New Credit Card Rules to Have Little Impact on ABS
U.S. credit card Asset-backed securities trusts are well positioned to offset performance repercussions from changes to U.S. credit card regulations that went into effect on February 22, according to Fitch Ratings. However, credit card companies are set to face more acute pressures.
The impact on card performance variables will be felt most noticeably in gross yield, which will decrease slightly in the short to medium term, Fitch says in its latest Credit Card Movers and Shakers report. The resulting implications for performance measures are not likely to precipitate any rating actions for credit card ABS, Fitch says.
U.S. prime credit card chargeoffs rebounded almost to the near-record levels set last fall, according to the latest Credit Card Index results from Fitch.
Fitch’s prime credit card chargeoff index jumped 112 bps (11%) to 11.37%. The results, which cover the January collection period, pushed the index to its highest level since September 2009’s record 11.52%, and 54% above year-earlier levels. The increase was largely driven by a payment holiday for Chase credit cardholders, which pushed more chargeoffs into the current period.
Meanwhile, TransUnion reported that during the fourth quarter of 2009 the Credit Risk Index (CRI) indicated that risk conditions in the U.S. are beginning to moderate. The Credit Risk Index is a statistic developed to measure the changes in average consumer credit risk within various geographies across the nation.
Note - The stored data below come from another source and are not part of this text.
/-- READ_OWN's grant (R249, R250): registrations of the home node are collected, the node receives the line in M, and its
waiting writes perform, with the poison that they leave. -/
def State.grantOwn (s : State) (line n : Nat) (kind : ReqKind) : State :=
  let home := s.homeNode line
  let s := s.invalidateSharers line
  let s := if kind = .readOwn then s.dirEvict line else s
  let s := if n = home || s.pendingAt home line then s else (s.collect home line).unregister home line
  let e := s.dirOf line
  let s := if kind = .readOwn then s.setDir line { e with k := 0, leased := [], owner := some n }
           else if (KMap.look s.coh.dir line).isSome then s.setDir line { e with k := 0, leased := [], owner := none }
           else s
  let s := if kind = .readOwn then
      (match s.l2Line n line with
       | some x =>
         s.fillL2 n line ⟨.m, if x.st = .o then x.data else s.baseLine line, 0,
           if x.st = .o then x.poison else s.poison.contains line⟩
       | none => s.fillL2 n line ⟨.m, s.baseLine line, 0, s.poison.contains line⟩)
    else s
  let done := s.coh.unperf.filter (fun u => u.line = line && u.node = n)
  let s := { s with coh := { s.coh with unperf := s.coh.unperf.filter (fun u => !(u.line = line && u.node = n)) } }
  let s := if done.isEmpty then s else s.outerWrote line
  done.foldl (fun s u =>
    let s := match u.poison with | some b => s.setCopyPoison n line b | none => s
    s.breakResv line (some (u.core, u.thread)) (fun _ => true)) s

/-- The leased copies of a node dropped (R251). -/
def State.dropLeases (s : State) (n : Nat) : State :=
  { s with coh := { s.coh with l2 := KMap.alter s.coh.l2 n [] (fun m => m.filter (fun q => q.2.st ≠ .l)) } }

end Sys2Proof.Machine
end

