/-- May a recruitment of a team on a core be joined: every helper has ended or been released, and no handler of one still runs
(R232)? -/
def State.joinable (s : State) (c : Nat) (t : Team) (r : Recruitment) : Bool :=
  r.over && !(s.core c).handlerRuns (fun k => r.slots.any (fun tid => t.slotOf tid = some k))

/-- The fold of a join (R232): the committed value of REG with the contributions in index order, and the flags. -/
def Recruitment.fold (r : Recruitment) (v : Word) : Word × FpFlags :=
  (upTo r.slots.length).foldl (fun (acc : Word × FpFlags) i =>
    match KMap.look r.contrib i with
    | some x => if r.done.contains i then
        let y := foldOp r.fop acc.1 x
        (y.1, acc.2 ||| y.2) else acc
    | none => acc) (v, 0)

/-- R231, R232: the join of a JOINING thread. -/
def State.joinNow (s : State) (c k : Nat) : State :=
  let th := s.thread c k
  match th.st, th.wait, s.team? th.team with
  | .joining, some (.joinOf mreg), some t =>
    (match KMap.look t.recs th.tid with
     | none => s
     | some r =>
       if !s.joinable c t r then s
       else
         let (v, fl) := r.fold (th.reg r.reg)
         let mask := BitVec.ofNat 64 (r.done.foldl (fun acc i => acc + 2 ^ i) 0)
         let s := s.updTeam th.team (fun t => { t with recs := KMap.del t.recs th.tid })
         let s := s.updThread c k (fun u => { (u.setReg r.reg v).setReg mreg mask with fpflags := u.fpflags ||| fl })
         s.leaveWait c k)
  | _, _, _ => s

/-- R232: the join. -/
def execJoin (core thread : Nat) (s : State) : Host.Outcome State Fault Refusal := .next (s.joinNow core thread)

/-! ## Next blocks (R34, R228) -/

/-- Does the image hold the block, and does the helper rule allow the thread to enter it? -/
def State.blockAllowed (s : State) (c k blk : Nat) : Bool :=
  match s.block? (s.imageOf c k) blk with
  | none => false
  | some b => b.helper = (s.thread c k).helper.isSome

/-! ## Resolutions (R208, R209) -/

/-- The tokens of threads gone from a plane context. -/
def PlaneCtx.without (x : PlaneCtx) (p : Nat → Bool) : PlaneCtx :=
  let keep (l : List Arrival) : List Arrival := l.filter (fun a => a.tok.eos || !p a.tok.slot)
  { x with store := x.store.filter (fun e => !p e.tok.slot), chans := KMap.mapVals x.chans keep
           queues := KMap.mapVals x.queues keep, ends := x.ends.filter (fun e => !p e.thread) }

/-- Does a freeze hold the operand set or the token of a thread that p selects? -/
def Freeze.holds (z : Freeze) (p : Nat → Bool) : Bool :=
  z.held.any (fun f => (f.a ++ f.b ++ f.q).any (fun t => p t.slot)) || z.token.any (fun t => p t.slot)

/-- The tokens of threads gone from a tile; one frozen with what they held runs again. -/
def Tile.without (tl : Tile) (p : Nat → Bool) : Tile :=
  { tl with
    main := tl.main.without p
    hctx := tl.hctx.map (fun x => x.without p)
    pendingEmits := tl.pendingEmits.filter (fun e => e.tok.eos || !p e.tok.slot)
    frozen := match tl.frozen with
      | none => none
      | some z => if z.holds p then none else some z }

/-- Is a trap that of a tile which the removal of the threads' tokens lets run again, and not yet begun? -/
def Core.thawed (k : Core) (p : Nat → Bool) (t : Trap) : Bool :=
  t.kind = .freezing && !t.running && !t.raised && !t.performed &&
  ((KMap.lookD k.tiles t.tile {}).frozen.any (fun z => z.holds p))

/-- A core without the tokens and outstanding accesses of threads, and without the faults that they alone have raised. -/
def Core.without (k : Core) (p : Nat → Bool) : Core :=
  { k with
    tiles := KMap.mapVals k.tiles (fun tl => tl.without p)
    accesses := k.accesses.filter (fun a => !p a.2.thread)
    faultNet := k.faultNet.filter (fun f => match f.thread with | some j => !p j | none => true)
    traps := k.traps.filter (fun t => !k.thawed p t)
    hslots := k.hslots.filter (fun h => !k.thawed p h.2) }

/-- The tokens and outstanding accesses of threads removed in place from a core (R210, R215). -/
def State.purgeTokens (s : State) (c : Nat) (p : Nat → Bool) : State := s.updCore c (fun k => k.without p)

/-- A handler thread ends (R208, R210): its tokens go, and a frozen region's handler context is free again. -/
def State.endHandler (s : State) (c j : Nat) : State :=
  let k := 4096 + j
  let s := s.purgeTokens c (fun x => x = k)
  let s := (s.core c).regions.foldl (fun (s : State) (g : Nat × Region) =>
    if g.2.hplane = some k then s.updTile c (handlerTile (s.regionRect c g.1)) (fun tl => { tl with hctx := none }) else s) s
  s.updCore c (fun q => { q with
    threads := KMap.del q.threads k
    regions := KMap.mapVals q.regions (fun g => { g with
      hplane := if g.hplane = some k then none else g.hplane
      entry := g.entry.filter (· ≠ k)
      batch := g.batch.map (fun b => { b with batch := b.batch.filter (· ≠ k) }) }) })

/-- RAISE (R208): the trap's record enters the system queue; the slot stays held. -/
def State.raiseTrap (s : State) (c j : Nat) : State :=
  match KMap.look (s.core c).hslots j with
  | none => s
  | some t =>
    if t.raised then s
    else
      let s := if t.running then s.endHandler c j else s
      (s.updCore c (fun k => { k with
        hslots := KMap.put k.hslots j { t with raised := true, repairs := [], running := false, performed := true } })).queueKept
          t.record

/-- The operand of a side of the set that a frozen tile holds for its resolution. -/
def heldOf (z : Freeze) (side : Side) : List Token :=
  match z.held with
  | none => []
  | some f => match side with | .a => f.a | .b => f.b | .third => f.q

/-- The item of a frozen tile that an operand-list entry names, removed (R209 DROP): the first that is equal to it. -/
def dropItem (tl : Tile) (o : OpItem) : Tile :=
  let side : Side := match o.side with | 0 => .a | 1 => .b | _ => .third
  let kind : EntryKind := match o.loc with | 0 => .operand | 1 => .sticky | 2 => .marker | _ => .whole
  let gone (l : List Arrival) : List Arrival := match l.find? (fun a => a.tok = o.tok) with | some a => l.erase a | none => l
  let port := if o.loc = 4 then 8 + o.index else o.index
  if o.loc = 4 || o.loc = 5 then
    -- the token that froze the tile stands before those that are still on its port
    if tl.frozen.any (fun z => z.channel = port && z.token = some o.tok) then
      { tl with frozen := tl.frozen.map (fun z => { z with token := none }) }
    else { tl with main := tl.main.updPort port gone }
  else if tl.frozen.any (fun z => (heldOf z side).contains o.tok && z.site.slot = o.slot && o.loc ≠ 1 && o.loc ≠ 2) then
    -- an operand of the set that the tile holds for its resolution
    { tl with frozen := tl.frozen.map (fun z => { z with held := z.held.map (fun f => match side with
        | .a => { f with a := f.a.erase o.tok }
        | .b => { f with b := f.b.erase o.tok }
        | .third => { f with q := f.q.erase o.tok }) }) }
  else match tl.main.store.find? (fun e => e.slot = o.slot && e.kind = kind && e.tok = o.tok && (o.side = 3 || e.side = side)) with
    | some e => { tl with main := { tl.main with store := tl.main.store.erase e } }
    | none => tl

/-- The port that feeds a side of a slot of a plane; none for the mismatch slot. -/
def sidePort (p : Plane) (i : Instr) (r : Route) (side : Side) : Option Nat :=
  match side with
  | .a => planePort p r.sa
  | .b => planePort p r.sb
  | .third => i.third?.map (fun q => 8 + q.toNat)

/-- A token inserted as an operand of a slot exactly as if it had arrived on the port that feeds the side (R209 INSERT): it is
checked, diverted, taken or it freezes the tile, and where no entry is free it waits at the head of that port. -/
def State.insertToken (s : State) (c t : Nat) (r : Repair) : State :=
  let d := r.desc.toNat
  let slot := bitsOf d 36 32
  let side : Side := match bitsOf d 38 37 with | 0 => .a | 1 => .b | _ => .third
  let tok := (Token.ofTag (bitsOf d 31 0) r.data).fit
  let p := (s.ctx c t false).plane
  match KMap.look p.slots slot with
  | none => s
  | some b => match slotInstr b with
    | none => s
    | some i => match i.route? with
      | none => s
      | some rt => match sidePort p i rt side with
        | some port =>
          let a : Arrival := { tok := tok, cycle := s.cycle c }
          let s := s.updCtx c t false (fun x => x.updPort port (fun l => a :: l))
          s.putHead c t port false a (s.isFull c t (s.ctx c t false))
        | none =>
          ({ s with nextId := s.nextId + 1 } : State).updCtx c t false (fun x => { x with store := x.store ++
            [{ slot := slot, side := side, kind := .operand, tok := tok, cycle := s.cycle c, seq := s.nextId }] })

/-- One repair of a frozen tile (R209) that is made before it runs again: a drop, or a token that leaves. -/
def State.repairTile (s : State) (c t : Nat) (ops : List OpItem) (r : Repair) : State :=
  let d := r.desc.toNat
  match r.kind with
  | .reg => s
  | .drop => match ops[d % 256]? with
    | some o => s.updTile c t (fun tl => dropItem tl o)
    | none => s
  | .insert => s
  | .emit =>
    let tok := { (Token.ofTag (bitsOf d 31 0) r.data).fit with die := dieOf c }
    s.updTile c t (fun tl => { tl with pendingEmits := tl.pendingEmits ++ [⟨bitsOf d 36 32, tok, none, true⟩] })

/-- The entries that put a held operand set back so that it fires again (R208 RETRY). -/
def heldEntries (f : Firing) (i : Instr) (r : Route) : List Entry :=
  let mk (side : Side) (l : List Token) : List Entry :=
    l.map (fun t => { slot := f.site.slot, side := side, kind := if collects i r side then .whole else .operand
                      tok := t, cycle := f.arrived, seq := 0, port := f.port })
  (if (r.sa.isToken || r.sa = .none) && stickySide r.ta ≠ some .a then mk .a f.a else []) ++
  (if r.sb.isToken && stickySide r.ta ≠ some .b then mk .b f.b else []) ++
  (match i.third? with | some _ => mk .third f.q | none => [])

/-- The bounds of R222 of a die start anew at the resolution of a freezing fault. -/
def State.restartBounds (s : State) (c : Nat) : State :=
  let d := dieOf c
  { s with
    teams := KMap.mapVals s.teams (fun t =>
      if t.core.any (fun x => dieOf x = d) then
        { t with mark := t.mark.map (fun m => { m with restart := s.nowDie d, slow := (s.distOf d).slow }) } else t)
    dist := KMap.mapKV s.dist (fun i x =>
      if i = d && x.preempting then { x with writtenAt := s.nowDie d, slowAt := x.slow } else x) }

/-- The tile runs again: with retry the held set, or the held token, is put back; else it is discarded. -/
def State.unfreeze (s : State) (c t : Nat) (retry : Bool) : State :=
  match (s.tile c t).frozen with
  | none => s
  | some z =>
    let s := (s.updTile c t (fun tl => { tl with frozen := none })).restartBounds c
    if !retry then s
    else
      let s := match z.token with
        | some tok => if z.channel = 15 then s else
            s.updCtx c t false (fun x => x.updPort z.channel (fun l => ⟨tok, s.cycle c, false⟩ :: l))
        | none => s
      match z.held with
      | none => s
      | some f => match slotInstr f.bits with
        | none => s
        | some i => match i.route? with
          | none => s
          | some r =>
            let n := s.nextId
            let back := (heldEntries f i r).mapIdx (fun j e => { e with seq := n + j })
            let s := { s with nextId := n + back.length }
            let mark (e : Entry) : Bool :=
              r.ta = .first && e.kind = .marker && e.slot = f.site.slot && f.a.any (fun a => sameTag a e.tok)
            s.updCtx c t false (fun x => { x with store := back ++ x.store.filter (fun e => !mark e) })

/-- The tokens that a trap's repairs insert, in order (R209): they arrive at the tile that runs again. -/
def State.applyInserts (s : State) (c : Nat) (t : Trap) : State :=
  (t.repairs.filter (fun r => r.kind = .insert)).foldl (fun s r => s.insertToken c t.tile r) s
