/-- Is a request to restore onto a die refused (R221)? -/
def State.restoreRefused (s : State) (d : Nat) : Bool :=
  d ≥ s.fabricDies || !(s.dieTeams d).isEmpty || (s.distOf d).preempting || (s.distOf d).restoring ||
  (KMap.look s.contexts (s.regN .dlrParg)).isNone

/-- A saved core on its target: held blocks stand first, frozen regions are frozen, and their traps are delivered again. -/
def State.restoreCore (s : State) (c old : Nat) (k : Core) : State :=
  let now := (s.die (dieOf c)).cycle
  let keep := s.core c
  (s.updCore c (fun _ => { k with
    degraded := keep.degraded, hslots := keep.hslots
    accesses := KMap.mapVals k.accesses (fun a => { a with
      due := rebase old now a.due, site := { a.site with core := c } })
    tiles := KMap.mapVals k.tiles (fun tl => tl.rebase old now)
    regions := KMap.mapVals k.regions (fun g => { g with held := false })
    threads := KMap.mapVals k.threads (fun t => { t with
      spinN := if t.exec.isSome then t.spinN else 0, cls := if t.exec.isSome then t.cls else 1, due := none }) })).selfInvalidate c

/-- The teams of a context on their cores again (R219). -/
def State.restoreTeams (s : State) (d : Nat) (ctx : DieContext) : State :=
  ctx.teams.foldl (fun s p =>
    match s.team? p.1 with
    | none => s
    | some x =>
      let c := 32 * d + p.2
      let s := { s with saves := match x.area with | some a => s.saves.filter (· ≠ a) | none => s.saves }
      let s := s.updTeam p.1 (fun y => { y with core := some c, area := none, context := none })
      s.resumeTeam p.1 c) s

/-- R221: a write to DLR_RESTORE. -/
def execDlrRestore (die : Nat) (s : State) : Host.Outcome State Fault Refusal :=
  .next (match s.restoreRefused die, KMap.look s.contexts (s.regN .dlrParg) with
    | false, some ctx =>
      let s := ctx.cores.foldl (fun s p => s.restoreCore (32 * die + p.1) ctx.cycle p.2) s
      let s := { s with contexts := KMap.del s.contexts (s.regN .dlrParg) }.updDist die (fun x => { x with refused := false })
      s.restoreTeams die ctx
    | _, _ => s.updDist die (fun x => { x with refused := true }))

end Sys2Proof.Machine
end

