/-- A fetch that waits takes its frames, where they are covered and the victims' flags and leaves can be written. -/
def State.takeFrames (s : State) (f : Fetch) : State :=
  if f.frames.isSome || s.fetchesRunning ≥ 16 then s
  else if (s.layerDesc f.ctx f.layer).bad then s.updFetch f.ctx f.layer (fun f => { f with frames := some [] })
  else match s.cover f with
    | none => s
    | some l =>
      let places := l.flatMap (fun p => s.layerPlaces p.1 p.2)
      if !s.placesReady places then s.placesRequest places
      else
        let s := l.foldl (fun s p => s.evictLayer p.1 p.2) s
        let got := s.freeFrames.take (s.layerDesc f.ctx f.layer).frames
        ({ s with chr := { s.chr with used := s.chr.used ++ got } }).updFetch f.ctx f.layer (fun f => { f with frames := some got })

/-! ## The end of a fetch -/

/-- The page requests that a layer's arrival or failure answers (R244). -/
def State.answerLayer (s : State) (ctx n : Nat) (denied : Bool) : State :=
  ((s.station.requests.filter (fun q => q.layer = some (ctx, n))).map (·.id)).foldl (fun s id => s.answerPage id denied) s

/-- Every thread in LAYERWAIT on a layer takes a use and passes on (R238). -/
def State.wakeLayer (s : State) (ctx n : Nat) : State :=
  (s.layerWaiters ctx n).foldl (fun s p => (s.takeUse p.1 (s.thread p.1 p.2).team ctx n).leaveWait p.1 p.2) s

/-- Every thread in LAYERWAIT on a layer takes LAYER as a wait trap (R238). -/
def State.trapLayer (s : State) (ctx n : Nat) : State :=
  (s.layerWaiters ctx n).foldl (fun s p =>
    s.takeWaitTrap p.1 p.2 codeLAYER (BitVec.ofNat 64 noAddr) (layerInfo 0 ctx n)) s

/-- A fetch ended, with the demand it served. -/
def State.endFetch (s : State) (ctx n : Nat) : State :=
  let s := { s with chr := { s.chr with fetches := s.chr.fetches.filter (fun f => !(f.ctx = ctx && f.layer = n)) } }
  s.updLayer ctx n (fun l => { l with demand := none })

/-- Does a fetch fail: a malformed descriptor, poison or a failed range in its source (R243)? -/
def State.fetchBad (s : State) (ctx n : Nat) : Bool :=
  let d := s.layerDesc ctx n
  d.bad || d.srcLines.any (fun l => s.outsidePoison l || s.addrFailed (64 * l))

/-- The frames of a fetch with their source: source line and destination line. -/
def State.fetchLines (s : State) (d : LayerDesc) (frames : List Nat) : List (Nat × Nat) :=
  (List.zip (upTo frames.length) frames).flatMap (fun p =>
    (upTo 32768).map (fun j => (lineOf (d.src + p.1 * 0x200000) + j, lineOf (s.frameAddr p.2) + j)))

/-- The leaf entry of a frame (R241). -/
def leafOfFrame (pa : Nat) : Nat := 2 * 2 ^ 62 + pa + 0x13

/-- A demand for a layer that is already resident, or failed, is answered at once. -/
def State.settleDemand (s : State) (ctx n : Nat) : State :=
  let st := s.layerState ctx n
  if (s.layer ctx n).demand.isSome && (st = 2 || st = 3) then
    (s.updLayer ctx n (fun l => { l with demand := none })).answerLayer ctx n (st = 3)
  else s

/-- R240, R242: the next fetch in the order of R240 starts, or one that waits takes its frames, with the evictions it needs. -/
def execChrysalisFetchStart (ctx layer : Nat) (s : State) : Host.Outcome State Fault Refusal :=
  .next (match s.fetchOf ctx layer with
    | some f => s.takeFrames f
    | none => match s.nextFetch with
      | some (x, n, d) =>
        if x = ctx && n = layer then
          if !s.deviceReady (s.flagAddr ctx layer) 8 then s.deviceRequest (s.flagAddr ctx layer) 8
          else
            let f : Fetch := { ctx := ctx, layer := layer, demand := d }
            ({ (s.writeFlag ctx layer 1 false) with
              chr := { (s.writeFlag ctx layer 1 false).chr with fetches := s.chr.fetches ++ [f] } }).takeFrames f
        else s.settleDemand ctx layer
      | none => s.settleDemand ctx layer)
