/-- R263, Table 12.7: CXP_PMCTL. A write of 0 to FAILED clears it; while V = 1 nothing else of the register changes. -/
def execCxpPmctlWrite (i : Nat) (v : Word) (s : State) : Host.Outcome State Fault Refusal :=
  .next (if i ≥ 64 then s
    else
      let old := s.reg .cxpPmctl i
      let failed := old &&& 2 &&& v
      if bitOf old.toNat 0 then s.setReg .cxpPmctl i ((old &&& ~~~2) ||| failed)
      else s.setReg .cxpPmctl i ((v &&& ~~~2) ||| failed))

/-- R258, R264: a lasting failure of a Zelas port. -/
def execZelasPortLoss (port : Nat) (s : State) : Host.Outcome State Fault Refusal :=
  .next (if port ≥ 24 then s else (s.logError 8 2 (errUnit 12 port) 0 1).loseZelas port)

/-- R254: a CXL link that cannot train to a 256-byte flit mode stays down and is logged. -/
def execLinkTrainingFail (port : Nat) (s : State) : Host.Outcome State Fault Refusal :=
  .next (if port ≥ 10 then s else (s.logError 9 7 (errUnit 12 port) 0 1).cxlDown port)

/-- R254, R256, R258: a port trains: CXL ports 0 to 9, Zelas ports under 10 to 33. A Zelas port lost for good stays out. -/
def execLinkUp (port : Nat) (s : State) : Host.Outcome State Fault Refusal :=
  .next (if port < 10 then { s with links := { s.links with cxl := KMap.put s.links.cxl port 1 } }
    else if port < 34 && KMap.lookD s.links.zelas (port - 10) 0 ≠ 2 then
      { s with links := { s.links with zelas := KMap.put s.links.zelas (port - 10) 1 } }
    else s)

/-! ## Checks (R264) -/

/-- R264: a check fails for the first time; the transfer or read is retried. -/
def execCheckFail (kind index : Nat) (pa : Nat) (s : State) : Host.Outcome State Fault Refusal :=
  .next { s with checks := s.checks ++ [⟨kind, index, pa, false⟩] }

/-- The copy of a line that cannot be read in the L2 of a node: an owned one is lost with the node's registered words, its line
poisoned at the home and the owner cleared (R262, Table 12.8), any other is poisoned in place. -/
def State.loseLine (s : State) (n line : Nat) : State :=
  if (s.dirOf line).owner = some n then
    (((s.unregister n line).dropL2 n line).setDir line { s.dirOf line with owner := none }).setPoison line
  else s.setCopyPoison n line true

/-- A line of a node poisoned in place at its L2; where its words still wait for ownership, the grant brings the poison. -/
def State.poisonAt (s : State) (n line : Nat) : State :=
  if s.pendingAt n line then
    { s with coh := { s.coh with unperf := s.coh.unperf.map (fun u =>
        if u.line = line && u.node = n then { u with poison := some true } else u) } }
  else s.setCopyPoison n line true

/-- A word of an L1 that cannot be read: reloaded from its source, which a registered word does not have. -/
def State.loseL1Word (s : State) (c w : Nat) : State :=
  match s.l1Word c w with
  | none => s
  | some x =>
    let s := s.updL1 c (fun m => KMap.del m w)
    if x.registered then s.poisonAt (nodeOf c) (w / 16) else s

/-- An operand of a matching store that cannot be recovered: the tile freezes with STRAY, the operand held as a stray. -/
def State.loseOperand (s : State) (c t n : Nat) : State :=
  let tl := s.tile c t
  match tl.main.store[n]? with
  | none => s
  | some e =>
    if tl.frozen.isSome then s
    else
      let bits := (KMap.look tl.main.plane.slots e.slot).getD ⟨0, 0⟩
      let site : Site := { core := c, tile := t, slot := e.slot }
      let s := s.updTile c t (fun x => { x with main := { x.main with store := x.main.store.eraseIdx n } })
      s.takeFreeze { site := site, bits := bits, a := [e.tok] } e.tok.slot codeSTRAY
        { code := codeSTRAY, site := site, token := some e.tok } (strayInfo tl.mx 15)

/-- The degraded action of Table 12.8 for a lasting failure. -/
def State.degrade (s : State) (x : Check) : State :=
  let line := lineOf x.pa
  match x.kind with
  | 1 => { (s.setPoison line) with
      hbm := KMap.alter s.hbm x.index {} (fun k => { k with repair := k.repair ++ [Config.rowOf line] }) }
  | 2 => s.loseLine (x.index / 64) line
  | 3 => s.loseL1Word x.index (x.pa / 4)
  | 4 => s.updThread x.index (x.pa / 128) (fun t => { t with poison := t.poison ++ [x.pa % 128] })
  | 5 => { s with cfgCache := KMap.alter s.cfgCache x.index [] (fun m => m.eraseIdx x.pa) }
  | 6 => s.loseOperand (x.index / 64) (x.index % 64) x.pa
  | 7 =>
    let c := x.index / 64
    (s.updCore c (fun k => { k with degraded := true })).updCtx c (x.index % 64) false (fun y =>
      y.updPort (x.pa % 8) (fun l => match l with
        | [] => []
        | a :: r => { a with tok := { a.tok with deferred := true, data := BitVec.ofNat 256 codePOISON } } :: r))
  | 8 => s.loseZelas x.index
  | 9 => { s with links := { s.links with cxl := KMap.alter s.links.cxl x.index 0 (fun v => if v = 1 then 2 else v) } }
  | _ => s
During the fourth quarter of 2009, TransUnion’s Credit Risk Index increased nationally 38 basis points to 129.67 from 129.29 in the third quarter, the smallest increase of this measure since the early stages of the current recession.
Based upon the Credit Risk Index it appears that we may have possibly reached a plateau for credit risk after five consecutive quarters of significant increases, suggesting that the financial recovery is beginning to take hold as consumers continue to adapt their lifestyle and debt management practices to navigate these difficult economic times.